What the task requires -> The data below holds a line containing "3 => playbackStop s0" and a line containing "lseq := some"; please quote exactly those two lines and every line between them, and nothing else.

====== Data

-- ==== Sys2Proof/Machine/Playback.lean ====
section
/-! DEFINITION. Scrivener, playback (R322 to R327): the label and the log read back, the read-ahead of the KIND 0 streams,
the recorded changes, coefficient records and external events. The epoch of a playback and its end stand in
`Machine/Replay.lean`. -/

namespace Sys2Proof.Machine

/-! ### Reading folios (R326) -/

/-- A valid folio of the log. -/
structure LogFolio where
  sid : Nat
  lseq : Nat
  t0 : Tick
  t1 : Tick
  nelem : Nat
  greason : Nat
  fl : Nat
  flen : Nat
  payload : List Byte

/-- The volume that a playback reads: the ports of the drives, the stripe exponent and the recording's identifier. -/
structure Volume where
  ports : List Nat
  su : Nat
  rid : Nat

/-- The folio at a logical offset, if its header and its block pass their checks and its RID matches (R326, R345). -/
def folioAt (s : State) (v : Volume) (off : Nat) : Option LogFolio :=
  let h := (volLoad s v.ports v.su off 1).take 64
  let flen := fieldAt h 0x38 4
  if !(fieldAt h 0 4 == 0x494C4F46 && fieldAt h 4 1 == 1 && crcGood h && fieldAt h 8 8 == v.rid && decide (64 ≤ flen)) then none
  else
    let f (p : List Byte) : LogFolio := ⟨fieldAt h 5 1 % 16, fieldAt h 0x10 8, BitVec.ofNat 64 (fieldAt h 0x20 8),
      BitVec.ofNat 64 (fieldAt h 0x28 8), fieldAt h 0x30 4, fieldAt h 0x1C 1, fieldAt h 6 1, flen, p⟩
    if fieldAt h 0x1C 1 != 0 then some (f [])
    else
      let block := ((volLoad s v.ports v.su off ((flen + 4095) / 4096)).take flen).drop 64
      match readBlock block with
      | none => none
      | some (p, method) =>
        if p.length = fieldAt h 0x34 4 ∧ bit (fieldAt h 7 1) 1 = (method == 0) then some (f p) else none

/-- The next valid folio from an offset on (R326): its LSEQ is one more than the last, or, after an invalid folio,
greater; with the offset that follows it. -/
def nextFolio (s : State) (v : Volume) : Nat → Nat → Option Nat → Bool → Option (LogFolio × Nat)
  | 0, _, _, _ => none
  | n + 1, off, last, scan =>
    let good (q : Nat) : Bool := match last with
      | none => scan || q == 0
      | some p => if scan then decide (p < q) else q == p + 1
    match folioAt s v off with
    | some f => if good f.lseq then some (f, off + f.flen) else nextFolio s v n (off + 4096) last true
    | none => nextFolio s v n (off + 4096) last true

/-- Pages of 4,096 bytes that a search of the log need look at: none lies beyond the last byte of a drive that is not
zero. -/
def volPages (s : State) (v : Volume) : Nat :=
  let last := maxL (v.ports.map (fun p => ((s.drive p).getLast?.map Prod.fst).getD 0))
  v.ports.length * (last / 4096 + 2 ^ v.su + 1)

/-- Every valid folio of the log in order. -/
def allFolios (s : State) (v : Volume) : Nat → Nat → Option Nat → List LogFolio
  | 0, _, _ => []
  | n + 1, off, last =>
    match nextFolio s v (volPages s v - off / 4096) off last false with
    | none => []
    | some (f, off') => f :: allFolios s v n off' (some f.lseq)

/-- The entries of S15 from its payloads joined: type and body (R321). -/
def logEntries : Nat → List Byte → List (Nat × List Byte)
  | 0, _ => []
  | n + 1, bs =>
    let len := fieldAt bs 4 4
    if bs.length < 8 + len then []
    else (fieldAt bs 0 4, (bs.drop 8).take len) :: logEntries n (bs.drop (8 + len))

/-! ### What S15 restores (R137, R214, R324) -/

/-- The settable bits of a register. -/
def settableMask (off : Nat) : Nat :=
  match RegMap.find off with
  | none => 0
  | some (d, _, _) => sumL (d.fields.map (fun f =>
      if f.acc = .rw ∨ f.acc = .rwp then (2 ^ f.width - 1) * 2 ^ f.lo else 0))

/-- The (address, value) pairs of a snapshot are applied to the RW and RWP fields (R322). -/
def applyPairs : Nat → List Byte → State → State
  | 0, _, s => s
  | n + 1, bs, s =>
    let a := fieldAt bs 0 4
    let m := settableMask a
    let old := s.rd a
    let w := Nat.lor (Nat.land (fieldAt bs 4 4) m) (old - Nat.land old m)
    applyPairs n (bs.drop 8) (s.wr a w)

/-- The coefficient sets at the end of a snapshot. -/
def applySets (bs : List Byte) (s : State) : State :=
  let size := 4 + 0x34 + 16 * s.asyQ
  s.each [0, 1, 2, 3] (fun c s =>
    let e := bs.drop (c * size)
    match readCalRecord (e.drop 4) with
    | some (_, _, _, set) =>
      { s with asy := { s.asy with stored := keep s.asy.stored c set } }.set (Fd.ASY_CSID c) (fieldAt e 0 4)
    | none => s)

/-- The configuration snapshot is applied (R322). -/
def applySnapshot (body : List Byte) (s : State) : State :=
  let n := snapOffsets.length
  applySets (body.drop (8 * n)) (applyPairs n body s)

/-- A journal entry read back: its landing and the change. -/
def readJournal (b : List Byte) : Tick × PendKind × Nat × Nat × Nat × Nat :=
  let kind : PendKind := match fieldAt b 6 1 with
    | 0 => .field
    | 1 => .pair
    | _ => .action
  (BitVec.ofNat 64 (fieldAt b 16 8), kind, fieldAt b 0 4, fieldAt b 4 1, fieldAt b 5 1, fieldAt b 8 8)

/-- An external event read back: code, stamp, flags, LATE (R214). -/
def readXlog (b : List Byte) : Nat × Tick × Nat × Bool :=
  (fieldAt b 8 1, BitVec.ofNat 64 (fieldAt b 0 8), fieldAt b 9 1 / 2, bit (fieldAt b 9 1) 0)

/-- The recorded changes that land at L, as taken entries that come before every other (R324). -/
def pbJournal (s : State) (l : Tick) : List PendEntry :=
  match s.scr.pb with
  | none => []
  | some p => if !p.running then [] else
    (p.journal.filter (fun j => j.1 == l)).map (fun j => ⟨0, j.2.1, j.2.2.1, j.2.2.2.1, j.2.2.2.2.1, j.2.2.2.2.2, true⟩)

/-- The recorded coefficient changes that land at L (R137): a gradual application for a run, at once otherwise. -/
def pbCal (l : Tick) (s : State) : State :=
  match s.scr.pb with
  | none => s
  | some p => s.each ((p.cal.filter (fun e => p.running && e.1 == l)).map Prod.snd) (fun b s =>
      match readCalRecord b with
      | none => s
      | some (c, _, run, set) =>
        let flags := fieldAt b 12 4
        if flags % 32 = 0 then asyStore c l set (run % 2 ^ 25 * 128 + 64) s
        else
          let a : AsyApply := ⟨c, run, storedSet s c, set, 0, l, flags % 32, sext 16 (fieldAt b 0x1C 2)⟩
          { s with asy := { s.asy with applying := s.asy.applying.filter (fun x => x.ch != c) ++ [a] } })

/-! ### Starting (R322) -/

/-- The label copy that a playback takes on a drive: the closed one, else the one with the higher END_LSEQ (R322). -/
def chooseLabel (s : State) (p : Nat) : Option (List Byte) :=
  let closed (b : List Byte) : Bool := bit (fieldAt b 0x27 1) 0
  match readLabel s p 0, readLabel s p 1 with
  | none, o => o
  | some a, none => some a
  | some a, some b =>
    if closed a then some a else if closed b then some b
    else if fieldAt a 0x18 8 < fieldAt b 0x18 8 then some b else some a

/-- The label of the volume: every used drive holds one of the same recording. -/
def volLabel (s : State) : Option (List Byte) :=
  let ls := (usedPorts s).map (chooseLabel s)
  match ls with
  | some l :: _ =>
    if ls.all (fun o => o.any (fun x => fieldAt x 8 8 == fieldAt l 8 8)) && fieldAt l 6 1 == ls.length then some l else none
  | _ => none

/-- A playback is refused (R322). -/
def pbRefuse (s : State) : State := (s.set Fd.SCR_CTRL_PB 0).raise 0x0A0E [.w4 0xB0000]

/-- PLAYBACK_START (R322): the label, then the snapshot and the recorded log; the epoch follows with PLAYBACK_EPOCH. -/
def playbackStart (s : State) : State :=
  if s.get Fd.SCR_STATUS_STATE != 0 || s.ingEn || s.run || !s.on Fd.SCR_CTRL_EN then pbRefuse s
  else match volLabel s with
    | none => pbRefuse s
    | some lb =>
      let v : Volume := ⟨usedPorts s, fieldAt lb 0x24 1, fieldAt lb 8 8⟩
      let tRec : Tick := BitVec.ofNat 64 (fieldAt lb 0x10 8)
      let n := volPages s v
      let es := logEntries n (((allFolios s v n 0 none).filter (fun f => f.sid == 15)).flatMap LogFolio.payload)
      let bodies (t : Nat) : List (List Byte) := (es.filter (fun e => e.1 == t)).map Prod.snd
      let sids := (List.range 15).filter (fun i =>
        fieldAt lb (0x30 + 16 * i) 1 == 0 && fieldAt lb (0x30 + 16 * i + 2) 1 != 0)
      let streams := sids.map (fun i => (i, fieldAt lb (0x30 + 16 * i + 1) 1, fieldAt lb (0x30 + 16 * i + 2) 1))
      let cal := (bodies 2).map (fun b => ((BitVec.ofNat 64 (fieldAt b 0x10 8) : Tick), b))
      let closed := bit (fieldAt lb 0x27 1) 0
      let pb : PbSt := {
        tRec := tRec
        rid := v.rid
        drives := v.ports
        su := v.su
        streams := streams
        off := 0
        lseq := none
        done := false
        endLseq := if closed then some (fieldAt lb 0x18 8) else none
        ahead := sids.map (fun i => (i, []))
        expect := sids.map (fun i => (i, tRec))
        journal := (bodies 1).map readJournal
        cal := cal
        xlog := (bodies 3).map readXlog
        running := false
        stopReq := none
        ended := none }
      let s1 := (((s.set Fd.SYS_LANDING_CFG_K (fieldAt lb 0x26 1)).wr Fd.ING_MODE.off (fieldAt lb 0x28 4)).wr
        Fd.ING_FS_KHZ.off (fieldAt lb 0x20 4)).set Fd.SCR_CTRL_PB 1
      let s2 := match bodies 4 with
        | b :: _ => applySnapshot b s1
        | [] => s1
      let s3 := (s2.set Fd.TRG_XLOG_STATUS_PLAYBACK 1).wr64 0xB0018 v.rid
      let s4 := ((s3.set Fd.SCR_STATUS_STATE 3).set Fd.SCR_STATUS_QUIESCENT 0).set Fd.SCR_STATUS_FRESH
        (bits (fieldAt lb 0x27 1) 1 1)
      { s4 with scr := { s4.scr with pb := some pb } }

/-- PLAYBACK_START (R322): a write of SCR.CTRL.PB = 1. -/
def execPlaybackStart (s : State) : Out := .next (playbackStart s)

/-- A playback is to end at the next landing with cause 2 (R327); before its epoch it ends at once. -/
def playbackStop (s : State) : State :=
  let s0 := s.set Fd.SCR_CTRL_PB 0
  match s.scr.pb with
  | none => s0
  | some p => { s0 with scr := { s0.scr with pb := some { p with stopReq := some 2 } } }

/-- PLAYBACK_STOP_WRITE (R327). -/
def execPlaybackStopWrite (s : State) : Out := .next (playbackStop s)

/-- SCR_DISABLE (R330): EN = 0 closes a recording at the next landing with cause 3, or ends a playback. -/
def scrDisable (s : State) : State :=
  let s0 := s.set Fd.SCR_CTRL_EN 0
  match s.get Fd.SCR_STATUS_STATE with
  | 1 => { s0 with scr := { s0.scr with closeReq := some 3 } }
  | 3 => playbackStop s0
  | _ => s0

/-- SCR_DISABLE (R330). -/
def execScrDisable (s : State) : Out := .next (scrDisable s)

/-! ### The read-ahead (R325, R326) -/

/-- The samples that a payload packs (R306). -/
def unpackSamples (b m n : Nat) (payload : List Byte) : List (Int × Int) :=
  let big := ofLe payload
  let comp (j : Nat) : Int := sext b (bits big (b * j) b) * ((2 ^ (16 - b) : Nat) : Int)
  (List.range n).map (fun i => (comp (m * i), if m = 2 then comp (m * i + 1) else 0))

/-- A missing span of a stream is taken (R326). -/
def pbMissing (p : PbSt) (sid : Nat) (a b : Tick) (s : State) : PbSt × State :=
  let run : PbRun := ⟨a, ((b + 1) - a).toNat, [], true, Df.gap⟩
  let p1 := { p with ahead := keep p.ahead sid (look [] p.ahead sid ++ [run]), expect := keep p.expect sid (b + 1) }
  (p1, (s.bump Fd.SCR_PB_MISSING).raise 0x0A0B [.w4 sid, .t a, .t b])

/-- A folio of a KIND 0 stream is taken into the read-ahead (R326). -/
def pbTake (f : LogFolio) (b : Nat) (p : PbSt) (s : State) : PbSt × State :=
  let e := look p.tRec p.expect f.sid
  if f.greason != 0 then pbMissing p f.sid e f.t1 s
  else
    let r := if tlt e f.t0 then pbMissing p f.sid e (f.t0 - 1) s else (p, s)
    let run : PbRun := ⟨f.t0, f.nelem, unpackSamples b s.im.m f.nelem f.payload, false, f.fl⟩
    ({ r.1 with ahead := keep r.1.ahead f.sid (look [] r.1.ahead f.sid ++ [run]), expect := keep r.1.expect f.sid (f.t1 + 1) },
     r.2)

/-- PLAYBACK_FOLIO_READ (R326): the next folio has been read, or its read has failed. -/
def playbackFolioRead (ok : Bool) (s : State) : State :=
  match s.scr.pb with
  | none => s
  | some p =>
    if p.done then s
    else
      let v : Volume := ⟨p.drives, p.su, p.rid⟩
      let n := volPages s v
      let start := if ok then p.off else p.off + 4096
      let r := match nextFolio s v (n - start / 4096) start p.lseq (!ok) with
        | none => ({ p with done := true }, s)
        | some (f, off) =>
          let p1 := { p with off := off, lseq := some f.lseq, done := p.endLseq == some f.lseq }
          match p.streams.find? (fun (x : Nat × Nat × Nat) => x.1 == f.sid) with
          | some (_, _, b) => pbTake f b p1 s
          | none => (p1, s)
      { r.2 with scr := { r.2.scr with pb := some r.1 } }

/-- PLAYBACK_FOLIO_READ (R326). -/
def execPlaybackFolioRead (ok : Bool) (s : State) : Out := .next (playbackFolioRead ok s)

/-- The sample of a stream with a stamp, from the read-ahead: value and flags. -/
def pbSample (runs : List PbRun) (t : Tick) : Option (Int × Int × Nat) :=
  match runs.find? (fun r => tle r.t0 t && tlt t (tadd r.t0 r.n)) with
  | none => none
  | some r =>
    if r.gap then some (0, 0, Df.gap)
    else (r.data[(t - r.t0).toNat]?).map (fun x => (x.1, x.2, r.fl))

/-- Whether the read-ahead of every KIND 0 stream holds the beat from a stream time on (R323, R325). -/
def pbReady (p : PbSt) (t : Tick) : Bool :=
  p.streams.all (fun (x : Nat × Nat × Nat) => (List.range 16).all (fun i => (pbSample (look [] p.ahead x.1) (tadd t i)).isSome))

/-- The stream that feeds a channel in a playback. -/
def pbStreamOf (p : PbSt) (c : Nat) : Option Nat := (p.streams.find? (fun (x : Nat × Nat × Nat) => x.2.1 == c)).map Prod.fst

/-- Runs of the read-ahead that lie wholly before a stream time are released. -/
def pbTrim (t : Tick) (p : PbSt) : PbSt :=
  { p with ahead := p.ahead.map (fun e => (e.1, e.2.filter (fun r => tlt t (tadd r.t0 r.n)))) }

end Sys2Proof.Machine
end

============

Exercise solution ->
  | 3 => playbackStop s0
  | _ => s0

/-- SCR_DISABLE (R330). -/
def execScrDisable (s : State) : Out := .next (scrDisable s)

/-! ### The read-ahead (R325, R326) -/

/-- The samples that a payload packs (R306). -/
def unpackSamples (b m n : Nat) (payload : List Byte) : List (Int × Int) :=
  let big := ofLe payload
  let comp (j : Nat) : Int := sext b (bits big (b * j) b) * ((2 ^ (16 - b) : Nat) : Int)
  (List.range n).map (fun i => (comp (m * i), if m = 2 then comp (m * i + 1) else 0))

/-- A missing span of a stream is taken (R326). -/
def pbMissing (p : PbSt) (sid : Nat) (a b : Tick) (s : State) : PbSt × State :=
  let run : PbRun := ⟨a, ((b + 1) - a).toNat, [], true, Df.gap⟩
  let p1 := { p with ahead := keep p.ahead sid (look [] p.ahead sid ++ [run]), expect := keep p.expect sid (b + 1) }
  (p1, (s.bump Fd.SCR_PB_MISSING).raise 0x0A0B [.w4 sid, .t a, .t b])

/-- A folio of a KIND 0 stream is taken into the read-ahead (R326). -/
def pbTake (f : LogFolio) (b : Nat) (p : PbSt) (s : State) : PbSt × State :=
  let e := look p.tRec p.expect f.sid
  if f.greason != 0 then pbMissing p f.sid e f.t1 s
  else
    let r := if tlt e f.t0 then pbMissing p f.sid e (f.t0 - 1) s else (p, s)
    let run : PbRun := ⟨f.t0, f.nelem, unpackSamples b s.im.m f.nelem f.payload, false, f.fl⟩
    ({ r.1 with ahead := keep r.1.ahead f.sid (look [] r.1.ahead f.sid ++ [run]), expect := keep r.1.expect f.sid (f.t1 + 1) },
     r.2)

/-- PLAYBACK_FOLIO_READ (R326): the next folio has been read, or its read has failed. -/
def playbackFolioRead (ok : Bool) (s : State) : State :=
  match s.scr.pb with
  | none => s
  | some p =>
    if p.done then s
    else
      let v : Volume := ⟨p.drives, p.su, p.rid⟩
      let n := volPages s v
      let start := if ok then p.off else p.off + 4096
      let r := match nextFolio s v (n - start / 4096) start p.lseq (!ok) with
        | none => ({ p with done := true }, s)
        | some (f, off) =>
          let p1 := { p with off := off, lseq := some f.lseq, done := p.endLseq == some f.lseq }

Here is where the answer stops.